Между тем, пока шел застольный разговор (давно я не ощущал такой близости в эмоциях и мыслях), мне вспоминался единственный «ресторанный» юбилей, на котором довелось нам присутствовать: здесь было человек сто пятьдесят, не меньше, особо выделялись грудастые, животастые, жирнозадые женщины, увешенные золотом, лоснящиеся самодовольством, да и мужчины не слишком отличались от них, напротив нас сидел — нет, восседал — некто в распахнутой на груди рубашке, с толстенной золотой цепью на шее, он потребовал для себя какой-то особенный коньяк и пил его в одиночку, перед ним заискивали, лебезили... Нам объяснили: он владелец бензоколонки. Но суть не только в этом веселившемся, отплясывавшем под «Хава-нагилу» обществе... Люди, куда более интеллигентные, осведомленные в политике, в разного рода искусствах, в литературе, истории и т.д., падали ниц перед Америкой, перед бесчисленным количеством предлагаемых в магазинах сыров, специй, колбас, деликатесов, стремясь забыть о своем прошлом, о России, или испытывая к прежнему «месту своего обитания» только ненависть и отвращение... Зато Израиль... О нем были рады поговорить — в застолье, исполненные сочувствия к его защитникам и ненависти — к арабам, при этом уписывая за обе щеки невиданные прежде еды, запивая их невиданным прежде питьем...

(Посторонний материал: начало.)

-- ==== Sys2Proof/Tests/Slice0.lean ====
section
/-! SUPPORT. The model's own tests, expected values from spec/95_test_vectors.md and the rules' own examples, and a witness for
the hypotheses of every statement that has some. -/

namespace Sys2Proof.Tests

open Sys2Proof.Machine

/-! ### Words written out bit by bit from R43 and R44: OP, L1, D1, L0, D0 -/

theorem test_decode_nop_ignores_record : decode 0b00_1_0000011010011010_0_0000001000110000#36 = .nop := by decide

theorem test_decode_start : decode 0b01_0_0000000000000000_0_0000000000000000#36 = .start := by decide

theorem test_decode_push_header :
    decode 0b10_1_0001000110010100_0_0010001100101000#36 = .push 0#1 9000#16 1#1 4500#16 := by decide

theorem test_decode_finish : decode 0b11_0_0000000000000000_0_0000000000000000#36 = .finish := by decide

theorem test_encode_push_header : encode (.push 0#1 9000#16 1#1 4500#16) = 0xA23282328#36 := by decide

theorem test_encode_finish : encode .finish = 0xC00000000#36 := by decide

theorem test_number_of_37_bits_rejected : decodeTableWord 40 0x1000000000 = none := by decide

theorem test_table_word : decodeTableWord 40 0x800000000 = some (.push 0#1 0#16 0#1 0#16) := by decide

/-! ### Ill-formed terms, one for each check -/

theorem test_level_2_refused : (AsmLine.push 2 0 0 0).wellFormed = false := by decide

theorem test_second_level_2_refused : (AsmLine.push 0 0 2 0).wellFormed = false := by decide

theorem test_ticks_65536_refused : (AsmLine.push 0 65536 0 0).wellFormed = false := by decide

theorem test_second_ticks_65536_refused : (AsmLine.push 0 0 0 65536).wellFormed = false := by decide

theorem test_rec_ticks_refused : (AsmLine.recLine 560 65536).wellFormed = false := by decide

theorem test_byte_256_refused : (AsmLine.byteLine 256 560 560 1690).wellFormed = false := by decide

theorem test_tick10_0_refused : configurationLegal 0 0 = false := by decide

theorem test_tick10_65536_refused : configurationLegal 65536 0 = false := by decide

theorem test_active_level_2_refused : configurationLegal 10 2 = false := by decide

theorem test_construct_refuses_tick10_0 :
    State.construct 0 0 0 [] = .refused .illegalConfiguration := by rfl

/-! ### The assembler (R50, R51 and 95_test_vectors.md section 4) -/

theorem test_text_push :
    (assembleText 0#1
      ['P', 'U', 'S', 'H', ' ', '0', ',', ' ', '0', 'x', '2', '3', '2', '8', ',', ' ', '1', ',', '4', '5', '0', '0', ' ', ';',
       'x']).toOption = some [.push 0#1 9000#16 1#1 4500#16] := by decide

theorem test_byte_0x59_words :
    (expandLine 0#1 (.byteLine 0x59 560 560 1690)).map encode =
      [0xA0D340230#36, 0xA04600230#36, 0xA04600230#36, 0xA0D340230#36, 0xA0D340230#36, 0xA04600230#36, 0xA0D340230#36,
       0xA04600230#36] := by decide

/-! ### The classifier, the accumulator and the checksum (V-C, V-H, V-K, V-B, V-X) -/

/-- `TICK10` = 8, `ACTIVE_LEVEL` = 1. -/
def cfg8 : Config := { tick10 := 8, activeLevel := 1#1, legal := by decide }

theorem test_VC8_truncates : durUs cfg8 7201#16 = 9001 := by decide

theorem test_VC2_bit_15_ignored : durUs testVectorConfig 0xA328#16 = 9000 := by decide

theorem test_VH4_upper_end_included : hdrMatch testVectorConfig ⟨0#1, 11000#16, 1#1, 4500#16⟩ = true := by decide

theorem test_VH5_one_above : hdrMatch testVectorConfig ⟨0#1, 11001#16, 1#1, 4500#16⟩ = false := by decide

theorem test_VH18_active_high : hdrMatch cfg8 ⟨1#1, 7200#16, 0#1, 3600#16⟩ = true := by decide

theorem test_VK9_one_space_upper_end : classify testVectorConfig ⟨0#1, 560#16, 1#1, 2090#16⟩ = .one := by decide

theorem test_VK13_zero_space_upper_end : classify testVectorConfig ⟨0#1, 560#16, 1#1, 960#16⟩ = .zero := by decide

theorem test_VK15_between_the_windows : classify testVectorConfig ⟨0#1, 560#16, 1#1, 1120#16⟩ = .unrec := by decide

theorem test_VK17_both_active : classify testVectorConfig ⟨0#1, 560#16, 0#1, 1690#16⟩ = .unrec := by decide

theorem test_VA8_one : accNext testVectorConfig 0x7F#8 ⟨0#1, 560#16, 1#1, 1690#16⟩ = 0xBF#8 := by decide

theorem test_VX2_checksum : chkOk 0x59#8 0xA6#8 0x16#8 0xE9#8 = true := by decide

theorem test_VX3_checksum : chkOk 0x59#8 0xA6#8 0x16#8 0xE8#8 = false := by decide

/-- Data records of one byte: `u` for each bit position that is sent unrecognized (a 1120 µs space). -/
def byteRecords (v u : Byte) : List PulseRecord :=
  (List.range 8).map fun j =>
    { l0 := 0#1, d0 := 560#16, l1 := 1#1,
      d1 := if u.getLsbD j then 1120#16 else if v.getLsbD j then 1690#16 else 560#16 }

theorem test_VB7_seven_recognized : capturedByte testVectorConfig (byteRecords 0x01#8 0x80#8) = 0x02#8 := by decide

theorem test_VB9_first_bit_lost : capturedByte testVectorConfig (byteRecords 0xFF#8 0x04#8) = 0xFE#8 := by decide

/-- The frame of 95_test_vectors.md P3: record 8 unrecognized, so that the address byte is 0x02. -/
def frameP3 : List PulseRecord :=
  ⟨0#1, 9000#16, 1#1, 4500#16⟩ :: byteRecords 0x01#8 0x80#8 ++ byteRecords 0xFD#8 0#8 ++ byteRecords 0x10#8 0#8
    ++ byteRecords 0xEF#8 0#8 ++ [⟨0#1, 560#16, 1#1, 0#16⟩]

theorem test_P3_lenient_rule : referenceDecode testVectorConfig frameP3 = .success 0x02#32 0x10#32 := by decide

/-! ### Single operations (V-O): one step each -/

/-- A state under the test vectors' configuration, with the edges `ins` to come. -/
def st (cnt : BitVec 6) (hdrOk : Bool) (acc : Byte) (slot : Slots) (ins : List Inputs) : State :=
  { State.reset with cnt := cnt, hdrOk := hdrOk, acc := acc, slot := slot, inputs := ins }

/-- The same state showing the result of an earlier call. -/
def shown (s : State) (done ok : Bool) (addr cmd : Word) : State :=
  { s with done := done, ok := ok, addrOut := addr, cmdOut := cmd }

/-- One edge with `rst` = 0 and a command word. -/
def w (n : Nat) : Inputs := Inputs.ofWord 0#1 (BitVec.ofNat 36 n)

/-- One edge with `rst` = 1. -/
def rstEdge : Inputs := Inputs.ofWord 1#1 0xC00000000#36

/-- The state that the step leads to, if it is a next state. -/
def after (s : State) : Option State :=
  match step s with
  | .next t => some t
  | .fault _ => none
  | .refused _ => none

theorem test_VO1_nop :
    after (shown (st 5#6 false 0x80#8 Slots.zero [w 0x000000000]) true true 0x59#32 0x16#32)
      = some (shown (st 5#6 false 0x80#8 Slots.zero []) true true 0x59#32 0x16#32) := by decide

theorem test_VO18_nop_with_record :
    after (st 3#6 false 0x40#8 Slots.zero [w 0x20D340230]) = some (st 3#6 false 0x40#8 Slots.zero []) := by decide

theorem test_VO2_start :
    after (shown (st 12#6 true 0x40#8 ⟨0x59#8, 0#8, 0#8, 0#8⟩ [w 0x400000000]) false true 0x59#32 0x16#32)
      = some (shown (st 0#6 false 0#8 Slots.zero []) false true 0x59#32 0x16#32) := by decide

theorem test_VO16_push_header_clears_done :
    after (shown (st 0#6 false 0#8 Slots.zero [w 0xA23282328]) true true 0x59#32 0x16#32)
      = some (shown (st 1#6 true 0#8 Slots.zero []) false true 0x59#32 0x16#32) := by decide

Я вспоминал обо всем этом и думал: что нужно этому худощавому, невысокому, болезненного вида человеку?.. Откуда в нем эта неистовость, этот жар, когда говорит он о своем народе, откуда эта любовь-страдание, когда речь идет о России?.. Он мог бы спокойно жить, писать мемуары, проводить время с детьми и внуками, тем более, что у него не слишком-то здоровое сердце, ему недавно вставили шесть тончайших трубочек в сжимающиеся сосуды, чтобы помочь свободной циркуляции крови... Но нет, что-то мешает его спокойствию, что-то порождает в нем острую боль за народ, перетерпевший и разгром Второго Храма, и изгнание из Испании, и ужас германского Холокоста, на который равнодушно взирали культурнейшие народы Европы и Америки, исповедующие христианство, гуманнейшие заповеди своего Учителя... Почему ему стыдно — за пороки своего народа, в которые, поминая Березовского и прочих олигархов, другие тычут пальцем?.. Почему дороги ему тысячелетние черты благородства, великодушия, мудрости, готовности к жертвам — ради одной только воли к свободе, избавления от многоликого, принимающего разные формы рабства?..

Я сидел за столом, слушал Володю, Олю — и думал о том, что сказал мне Саня Авербух, звонивший из Иерусалима. Мы говорили о том, что отталкивает, ожесточает против собственного народа... Но в заключение Саня сказал: «Знаешь, нельзя говорить так о народе в целом... Он не только сейчас — он всегда был таким, и когда Моисей водил его по пустыне, и когда Бог снабдил его десятью заповедями... Он движется, он в пути... Каким бы ни был он — это наш народ, и мы — плоть от плоти его, со всеми его грехами и со всем хорошим...»

Вероятно, Владимир Едидович пришел к этим мыслям сам, без помощи Сани Авербуха, пришел гораздо раньше меня... 

12.

«Завершая определение американской демократии, помимо личной свободы и массового участия народа в демократическом процессе, необходимо упомянуть еще один фактор. Это готовность всей душой откликнуться на трагический опыт человечества. Американцы обязаны этим даром тому, что их демократическое мышление берет свое начало в библейской традиции пуританства, которая включает в себя и ветхозаветную жажду справедливости, и христианскую любовь к ближнему».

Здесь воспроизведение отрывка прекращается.